Function of Each Stomach Chamber

• Rumen and reticulum: Specialized for breaking down plant material using microbes.
• Omasum: Specialized for absorbing water from saliva used in digestion.
• Abomasum: Functions as the true stomach, killing bacteria with acids and preparing them for further breakdown.

Oesophageal Groove and Reticulo-Ruminal Fold

• Oesophageal groove directs food from the oesophagus to the omasum.
• Reticulo-ruminal fold is an invagination aiding in the movement of food.

Omasum Structure

• Omasum has numerous laminae (folded structures) inside.
• Canal connects reticulo-omasal orifice with omaso-abomasal orifice.

Abomasum

• Has two folds on either side of the orifice, possibly acting as "trap" valves.
• Fundic and pyloric parts: Different parts with varying gland structures.

Summary for Layman:

• Ruminant stomach evolves from a simple shape to four parts during development.
• Each part has a specific role: breaking down plants, absorbing water, and acting as a true stomach.
• Specialized structures like grooves and folds help in directing and processing food.
• Abomasum has distinct regions with specific gland functions.

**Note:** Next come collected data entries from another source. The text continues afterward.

-- ==== Sys2Proof/Machine/DiagnosticCommands.lean ====
section
/-! DEFINITION. The meanings of the commands TESTMODE and LEDTEST (40_mode_resolver.md R70, R71), one definition per row of the opcode
table: the one move the command makes at the position SEQ holds (10_state.md R24; log 3), with the open parameters of
Config. -/

namespace Sys2Proof.Machine

open Host (Outcome)

/-- TESTMODE, row 111100ii (R70). -/
def execTestmode240 (i : BitVec 2) (s : State) : Outcome State Fault Refusal :=
  act (testModeAction Config.params (encode (.testmode240 i)) s) s

/-- TESTMODE, row 1111010i (R70). -/
def execTestmode244 (i : BitVec 1) (s : State) : Outcome State Fault Refusal :=
  act (testModeAction Config.params (encode (.testmode244 i)) s) s

/-- LEDTEST, row 11111111 (R71). -/
def execLedtest255 (s : State) : Outcome State Fault Refusal :=
  act (ledTestAction Config.params (encode .ledtest255) s) s

end Sys2Proof.Machine
end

Stomach Development in Young Animals

• By six months old, the stomach compartments in animals are similar to adults.
• The speed of development depends on the diet, with a faster development on solid food compared to a milk diet.

Oesophageal Grooves

• In young animals, a groove directs milk straight to the true stomach (abomasum) while nursing.
• The groove closes during nursing, forming a tube. It can be stimulated to close by substances like sodium chloride and bicarbonate.

Salivation in Ruminants

• Saliva is produced by various glands in the mouth.
• Glands can be categorized into serous (e.g., parotid), mucous (e.g., buccal), and mixed (e.g., submaxillary).
• Parotid glands secrete continuously, with the rate influenced by feeding and rumination.

Saliva Production Rates

• In cattle, a single parotid gland can produce 30-50 ml per minute during feeding.
• Total saliva production in cattle ranges from 90 to 190 liters per day.
• Diet affects saliva production, with the slowest rate observed after 24 hours of not eating.

In summary, as young animals grow, their stomach compartments develop, influenced by their diet. Grooves in the esophagus help direct milk to the stomach, and saliva production is influenced by different glands, with rates varying based on diet and feeding habits.